The ship’s scanners sensed the changes in the emissions from the core of the Singularity, but Buchanan sweated coldly each time until the engines responded. The screens held. Perhaps they would continue to hold. But for how long?
The realization came to him that what the station was experiencing was nothing compared to the rushing, monumental cataclysm of starquake.
It was a condition that trapped ships a billion miles from the epicenter of the cosmic storm. And if starquake could draw in powerful ships from such distances, then what forces raged within the Singularity itself? No wonder the robot satellites sent to record the seismic upheavals of the Singularity were lost!
What scanners and sensors could begin to measure the raging fury of the interior?
r /> Buchanan began to glimpse the dilemma of the robots.
Nothing in the Galaxy was like the Singularity. He would proceed with caution.
“We stay at the rim for observation,” Buchanan said, awed by a fresh pulsation from the depths.
“That is our assignment,” agreed the robot.
Rosario opened his eyes and saw blood. In the bright-lit cheerful surroundings there was a particular horror in the sight of so much blood. Pain came in a dense flood. He closed his eyes, welcoming the darkness. Somewhere near him there was the soft, heavy movement of machinery. Rosario remembered. Maran.
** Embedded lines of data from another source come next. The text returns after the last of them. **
-- ==== Sys2Proof/Laws/PartsEic.lean ====
section
/-! SUPPORT. The parts of the state that each operation of Machine/Eic.lean can change. -/
namespace Sys2Proof.Machine

theorem putSource_within (s : State) (x : SrcIx) (y : EicSource) :
    Within [.eic] s (putSource s x y) := by
  unfold putSource
  repeat' first
    | with_reducible apply within_refl
    | with_reducible assumption
    | (with_reducible apply within_ite <;> intro _)
    | (extract_lets +onlyGivenNames u
       first
       | (refine within_cut (v := u) ?_ ?_
          all_goals (first | (with_reducible intro hu; revert hu; clear_value u; intro hu) | subst u))
       | clear_value u
       | subst u)
    | (with_reducible apply within_step (modEic_within _ _); decide)
    | (with_reducible apply within_step (modSource_within _ _ _); decide)
    | (with_reducible apply within_forAll; intro _ _)
    | split

theorem releaseGroup_within (s : State) (g : Fin 64) :
    Within [.eic] s (releaseGroup s g) := by
  unfold releaseGroup
  repeat' first
    | with_reducible apply within_refl
    | with_reducible assumption
    | (with_reducible apply within_ite <;> intro _)
    | (extract_lets +onlyGivenNames u
       first
       | (refine within_cut (v := u) ?_ ?_
          all_goals (first | (with_reducible intro hu; revert hu; clear_value u; intro hu) | subst u))
       | clear_value u
       | subst u)
    | (with_reducible apply within_step (modGroup_within _ _ _); decide)
    | (with_reducible apply within_step (putSource_within _ _ _); decide)
    | (with_reducible apply within_forAll; intro _ _)
    | split

theorem groupArrival_within (s : State) (g : Fin 64) :
    Within [.eic] s (groupArrival s g) := by
  unfold groupArrival
  repeat' first
    | with_reducible apply within_refl
    | with_reducible assumption
    | (with_reducible apply within_ite <;> intro _)
    | (extract_lets +onlyGivenNames u
       first
       | (refine within_cut (v := u) ?_ ?_
          all_goals (first | (with_reducible intro hu; revert hu; clear_value u; intro hu) | subst u))
       | clear_value u
       | subst u)
    | (with_reducible apply within_step (modGroup_within _ _ _); decide)
    | (with_reducible apply within_step (releaseGroup_within _ _); decide)
    | split

theorem countArrival_within (s : State) (x : SrcIx) :
    Within [.eic] s (countArrival s x) := by
  unfold countArrival
  repeat' first
    | with_reducible apply within_refl
    | with_reducible assumption
    | (with_reducible apply within_ite <;> intro _)
    | (with_reducible apply within_step (modEic_within _ _); decide)
    | (with_reducible apply within_step (modSource_within _ _ _); decide)
    | split

theorem becomePending_within (s : State) (x : SrcIx) (y : EicSource) :
    Within [.eic] s (becomePending s x y) := by
  unfold becomePending
  repeat' first
    | with_reducible apply within_refl
    | with_reducible assumption
    | (with_reducible apply within_ite <;> intro _)
    | (extract_lets +onlyGivenNames u
       first
       | (refine within_cut (v := u) ?_ ?_
          all_goals (first | (with_reducible intro hu; revert hu; clear_value u; intro hu) | subst u))
       | clear_value u
       | subst u)
    | (with_reducible apply within_step (groupArrival_within _ _); decide)
    | (with_reducible apply within_step (putSource_within _ _ _); decide)
    | split

theorem arrive_within (s : State) (x : SrcIx) (byWrite : Bool) :
    Within [.eic] s (arrive s x byWrite) := by
  unfold arrive
  repeat' first
    | with_reducible apply within_refl
    | with_reducible assumption
    | (with_reducible apply within_ite <;> intro _)
    | (extract_lets +onlyGivenNames u
       first
       | (refine within_cut (v := u) ?_ ?_
          all_goals (first | (with_reducible intro hu; revert hu; clear_value u; intro hu) | subst u))
       | clear_value u
       | subst u)
    | (with_reducible apply within_step (becomePending_within _ _ _); decide)
    | (with_reducible apply within_step (countArrival_within _ _); decide)
    | (with_reducible apply within_step (groupArrival_within _ _); decide)
    | split

theorem inputFalls_within (s : State) (x : SrcIx) :
    Within [.eic] s (inputFalls s x) := by
  unfold inputFalls
  repeat' first
    | with_reducible apply within_refl
    | with_reducible assumption
    | (with_reducible apply within_ite <;> intro _)
    | (extract_lets +onlyGivenNames u
       first
       | (refine within_cut (v := u) ?_ ?_
          all_goals (first | (with_reducible intro hu; revert hu; clear_value u; intro hu) | subst u))
       | clear_value u
       | subst u)
    | (with_reducible apply within_step (modEic_within _ _); decide)
    | (with_reducible apply within_step (modSource_within _ _ _); decide)
    | (with_reducible apply within_step (putSource_within _ _ _); decide)
    | split

theorem claim_within (s : State) (k : Fin 9) (fast : Bool) :
    Within [.eic] s (claim s k fast) := by
  unfold claim
  repeat' first
    | with_reducible apply within_refl
    | with_reducible assumption
    | (extract_lets +onlyGivenNames u
       first
       | (refine within_cut (v := u) ?_ ?_
          all_goals (first | (with_reducible intro hu; revert hu; clear_value u; intro hu) | subst u))
       | clear_value u
       | subst u)
    | (with_reducible apply within_step (modEic_within _ _); decide)
    | (with_reducible apply within_step (putSource_within _ _ _); decide)
    | split

theorem complete_within (s : State) (k : Fin 9) (fast : Bool) (v : Word) :
    Within [.eic] s (complete s k fast v) := by
  unfold complete
  repeat' first
    | with_reducible apply within_refl
    | with_reducible assumption
    | (with_reducible apply within_ite <;> intro _)
    | (extract_lets +onlyGivenNames u
       first
       | (refine within_cut (v := u) ?_ ?_
          all_goals (first | (with_reducible intro hu; revert hu; clear_value u; intro hu) | subst u))
       | clear_value u
       | subst u)
    | (with_reducible apply within_step (becomePending_within _ _ _); decide)
    | (with_reducible apply within_step (modEic_within _ _); decide)
    | (with_reducible apply within_step (putSource_within _ _ _); decide)
    | split

theorem writeSrcCfg_within (s : State) (x : SrcIx) (v : Word) (input : Bool) :
    Within [.eic] s (writeSrcCfg s x v input) := by
  unfold writeSrcCfg
  repeat' first
    | with_reducible apply within_refl
    | with_reducible assumption
    | (with_reducible apply within_ite <;> intro _)
    | (extract_lets +onlyGivenNames u
       first
       | (refine within_cut (v := u) ?_ ?_
          all_goals (first | (with_reducible intro hu; revert hu; clear_value u; intro hu) | subst u))
       | clear_value u
       | subst u)
    | (with_reducible apply within_step (modEic_within _ _); decide)
    | (with_reducible apply within_step (putSource_within _ _ _); decide)
    | split

theorem writeGrpCfg_within (s : State) (g : Fin 64) (v : Word) :
    Within [.eic] s (writeGrpCfg s g v) := by
  unfold writeGrpCfg
  repeat' first
    | with_reducible apply within_refl
    | with_reducible assumption
    | (with_reducible apply within_ite <;> intro _)
    | (extract_lets +onlyGivenNames u
       first
       | (refine within_cut (v := u) ?_ ?_
          all_goals (first | (with_reducible intro hu; revert hu; clear_value u; intro hu) | subst u))
       | clear_value u
       | subst u)
    | (with_reducible apply within_step (modGroup_within _ _ _); decide)
    | (with_reducible apply within_step (releaseGroup_within _ _); decide)
    | split

theorem writeAwake_within (s : State) (v : Word) :
    Within [.eic] s (writeAwake s v) := by
  unfold writeAwake
  repeat' first
    | with_reducible apply within_refl
    | with_reducible assumption
    | (with_reducible apply within_ite <;> intro _)
    | (extract_lets +onlyGivenNames u
       first
       | (refine within_cut (v := u) ?_ ?_
          all_goals (first | (with_reducible intro hu; revert hu; clear_value u; intro hu) | subst u))
       | clear_value u
       | subst u)
    | (with_reducible apply within_step (modEic_within _ _); decide)
    | (with_reducible apply within_step (modSource_within _ _ _); decide)
    | (with_reducible apply within_forAll; intro _ _)
    | split

theorem claimBy_within (s : State) (p : Path) (k : Fin 9) (fast : Bool) :
    Within [.eic] s (claimBy s p k fast).2 := by
  unfold claimBy
  repeat' first
    | with_reducible apply within_refl
    | with_reducible assumption
    | (with_reducible apply within_ite <;> intro _)
    | (with_reducible apply within_step (claim_within _ _ _); decide)
    | split

theorem completeBy_within (s : State) (p : Path) (k : Fin 9) (fast : Bool) (v : Word) :
    Within [.eic] s (completeBy s p k fast v) := by
  unfold completeBy
  repeat' first
    | with_reducible apply within_refl
    | with_reducible assumption
    | (with_reducible apply within_ite <;> intro _)
    | (with_reducible apply within_step (complete_within _ _ _ _); decide)
    | split

theorem fallBack_within (s : State) (x : SrcIx) :
    Within [.eic] s (fallBack s x) := by
  unfold fallBack
  repeat' first
    | with_reducible apply within_refl
    | with_reducible assumption
    | (with_reducible apply within_ite <;> intro _)
    | (extract_lets +onlyGivenNames u
       first
       | (refine within_cut (v := u) ?_ ?_
          all_goals (first | (with_reducible intro hu; revert hu; clear_value u; intro hu) | subst u))
       | clear_value u
       | subst u)
    | (with_reducible apply within_step (modEic_within _ _); decide)
    | (with_reducible apply within_step (putSource_within _ _ _); decide)
    | split

end Sys2Proof.Machine
end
He opened his eyes and knew it was his own blood that was congealing on the console. How badly was he hurt? There was a splintered mass of pain down his left side. Ribs gone. He breathed more deeply and the pain engulfed him once again. But he would not permit himself to lose consciousness. He coughed and the pain surrounded him with armies of dart-wielding enemies. He forced himself to think. He moved his head to see the bridge. An explosion, he remembered. A colossal blast. Before that, Poole with his staring, foolish face set in an unaccustomedly determined mask. It was the one truly determined act of his career. And then the molecular spin had taken him apart, grain by grain. Rosario shuddered. He would have to pass down the chute. Poor, sad-faced Poole’s ghost would linger in its force-waves. And then what? What could he do?
Rosario tried to call out. Dieter and Mack … had they reached the chute? A Grade Three robot passed before the field of Rosario’s vision. He saw that it carried a burden. There was a strong, big-chinned face. The body drooped, inert. Mack. Dead.
He forced himself to move away from the console, an inch. It was a desperate struggle. His slowly-growing rage helped keep him conscious. He saw the robot returning for the second smashed body. There was no sign of Poole.
There wouldn’t be.
Minutes passed, with Rosario hanging by a thread to his sanity. Agony grew in his side like a vast, barbed flower. A Grade Three robot stopped. Rosario felt the gentle touch of a tentacle. He held his breath. The robot inspected him, its carapace shimmering as its sensors absorbed information. Rosario stared back at it. Was Maran completely in charge of the ship? Had Maran ordered this grisly clearing-up? Or were the machines acting in accordance with their interpretation of standing orders? He waited.